Not long ago, the question around automation was straightforward: Can this be done? 

With AI, that’s no longer the constraint.

Much of the work we do—writing, analysis, synthesis, even early-stage decision-making—can now be automated, at least superficially well.

So the question shifts: What should we automate?

At Indeed, we spend a lot of time thinking about those questions. The decisions we make about AI aren’t just about speed or efficiency. They shape how people develop skills, make decisions, and ultimately do their jobs.

The Hidden Cost of Outsourcing Thinking

In the 1980s and 1990s, companies outsourced aggressively to move faster. It worked, until it didn’t.  Some companies lost the ability to innovate and adapt, finding that rebuilding those internal capabilities later was slow and expensive.

AI creates a similar, but more subtle risk. You aren’t just outsourcing production to a vendor; you’re outsourcing parts of your own thinking.

There’s strong evidence that people achieve real understanding by generating ideas themselves. Struggling through a problem, forming a point of view, making tradeoffs. That’s what creates expertise.

Because AI outputs are often good, they create an illusion that the thinking has already happened. Over time, that leads to cognitive atrophy: weaker judgment and more generic work.

Used well, AI clears away noise, surfaces insights faster, and gives teams the space to think more strategically.

The “Can vs. Should” Distinction in Practice

Inside companies, this isn’t theoretical. It shows up quickly once you look at how work is actually done.

At Indeed, we’ve found success by getting explicit about what work requires judgment and what doesn’t.

Take our Legal team. They classified 100% of their work at the point of ticket closure. About 81% of the work required expert judgment. The remaining 19% did not. That 19% is where AI had immediate impact. One workflow that used to take 26 hours now takes about two.

The point is not just the time savings. It’s that the team didn’t try to automate everything. They were deliberate about protecting the work that requires and depends on expertise, while aggressively compressing the work that doesn’t.

That’s the “can vs. should” distinction in practice.

Why This Matters Now 

This intentionality is no longer optional. AI adoption is colliding with a harsh labor reality: a shrinking global workforce. AI is no longer just a lever for growth; it’s a buffer against a talent supply we can no longer take for granted.

To stay competitive, you must ensure your team doesn’t lose their “sharpness” to the machine. You don’t need a complex framework to decide what to automate, but you do need to ask four questions:

  • If I stopped doing this, how hard would it be to rebuild the skill later?
  • Can I reliably tell if the output is correct?
  • Does this benefit from my specific context or judgment?
  • Does this create understanding I’d otherwise lose?

If the answers point toward low risk, automate aggressively. If not, stay closer to the work.
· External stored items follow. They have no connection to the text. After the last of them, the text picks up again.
/-- The bits of a port command, whole bytes most significant bit first and up to seven bits of a byte cut short, decode to
that command with the level of WP_N it carries (R161, 13.4); a transaction with no whole byte spells none. The twenty-one bits
of a link word decode to that word (13.1). On SDO the part sends the bytes of the table of R161, most significant bit first, the next
one already after the last whole byte received, and its port keeps those sent with whole bytes; every falling edge of SCK brings
the next bit, from the fall of CS_N in mode 0 and from the first falling edge in mode 3. That a transaction is seen at one state (log
entry 1), that the level in mode 3 before that edge is unstated (log entry 2), and that the bytes after a command byte naming no
command are free values (log entry 3), are the model's. -/
def Obligations.TransactionBitsDecodeToTheirCommand : Prop :=
  (∀ (i : Instr) (code : Byte) (t : Transfer) (cut : List Bool), wellFormed i = true → portCommand i = some (code, t) →
    cut.length < 8 →
    encodeTransaction i = some (code :: t.bytes) ∧
    decodeTransaction t.port (wpNOf i) (bytesOfBits (bitsOfBytes (code :: t.bytes) ++ cut)) = some i) ∧
  (∀ (p : Port) (wpN : Bool) (cut : List Bool), cut.length < 8 → decodeTransaction p wpN (bytesOfBits cut) = none) ∧
  (∀ w : LinkWord, linkWordOfBits (bitsOfLinkWord w) = some w) ∧
  (∀ (p : Port) (wpN : Bool) (ps : List PinSample) (s : State),
    let x := ((Serial.idle true).run ps).1
    let bitOf (bits : List Bool) (k : Nat) : Bool :=
      ((s.reply p wpN (bytesOfBits bits)).getD (k / 8) 0).getLsbD (7 - k % 8)
    (∀ csN, x = .idle csN → s.sdoLevel p wpN x = .highZ) ∧
    (∀ sck bits falls, x = .active .mode0 sck bits falls → s.sdoLevel p wpN x = .bit (bitOf bits falls)) ∧
    (∀ sck bits, x = .active .mode3 sck bits 0 → s.sdoLevel p wpN x = .unstated) ∧
    ∀ sck bits falls, x = .active .mode3 sck bits (falls + 1) → s.sdoLevel p wpN x = .bit (bitOf bits falls)) ∧
  (∀ (p : Port) (wpN : Bool) (s : State), (s.ports.get p).decoder = none →
    let status := s.status p
    s.reply p wpN [] = [status] ∧
    (∀ (b : Byte) (args : List Byte), commandOfCode b = none →
      s.reply p wpN (b :: args) =
        status :: (List.range (args.length + 1)).map fun k => Config.freeByte (s.freeIdx + k)) ∧
    (∀ args : List Byte, s.reply p wpN (commandCode .readStatus :: args) = List.replicate (args.length + 2) status) ∧
    (∀ (c : Command) (args : List Byte), isWrite c = true ∨ (c ≠ .readStatus ∧ args.length < selectorCount c) →
      s.reply p wpN (commandCode c :: args) = status :: List.replicate (args.length + 1) 0xFF) ∧
    (∀ (c : Command) (args : List Byte), isWrite c = false → c ≠ .readStatus → selectorCount c ≤ args.length →
      ∃ t, exec (instrOfCommand c ⟨p, args⟩ wpN) s = .next t ∧
        s.reply p wpN (commandCode c :: args) =
          s.readSent p (selectorCount c) (args.length + 1 - selectorCount c) (t.ports.get p).buffer) ∧
    ∀ (received : List Byte) (i : Instr), decodeTransaction p wpN received = some i →
      ∃ t, exec i s = .next t ∧ (t.ports.get p).sent = (s.reply p wpN received).take received.length) ∧
  ∀ (p : Port) (wpN : Bool) (args : List Byte) (s : State),
    let u := s.ports.get p
    u.decoder ≠ none → u.sent.length ≤ args.length + 1 →
    s.reply p wpN (commandCode .readStatus :: args) =
      u.sent ++ List.replicate (args.length + 2 - u.sent.length) (s.status p)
Use AI as a Critic, Not a Crutch

The most effective pattern we’ve seen is to shift where AI shows up in the process.

Don’t let it be the first thinker. Start by drafting the problem, outlining your approach, or forming an initial point of view. Then use AI to pressure test it. Ask what you’re missing, where the logic breaks down, what alternatives you haven’t considered.

This keeps you engaged in the parts of work that develop skill, while using AI where it’s strongest: speed, iteration, and breadth.

It also avoids a common failure mode. When AI provides the initial structure, people tend to anchor on it. Not because it’s always right, but because it’s already there.

The Real Opportunity

AI doesn’t just save time; it reallocates effort. Used well, it compresses low-value execution and creates space for deeper thinking. Used poorly, it removes the exact parts of work that build expertise.

At Indeed, the opportunity is not just faster workflows—it’s better ones. AI won’t make the choice between “can” and “should” for you. That remains the most important human work left.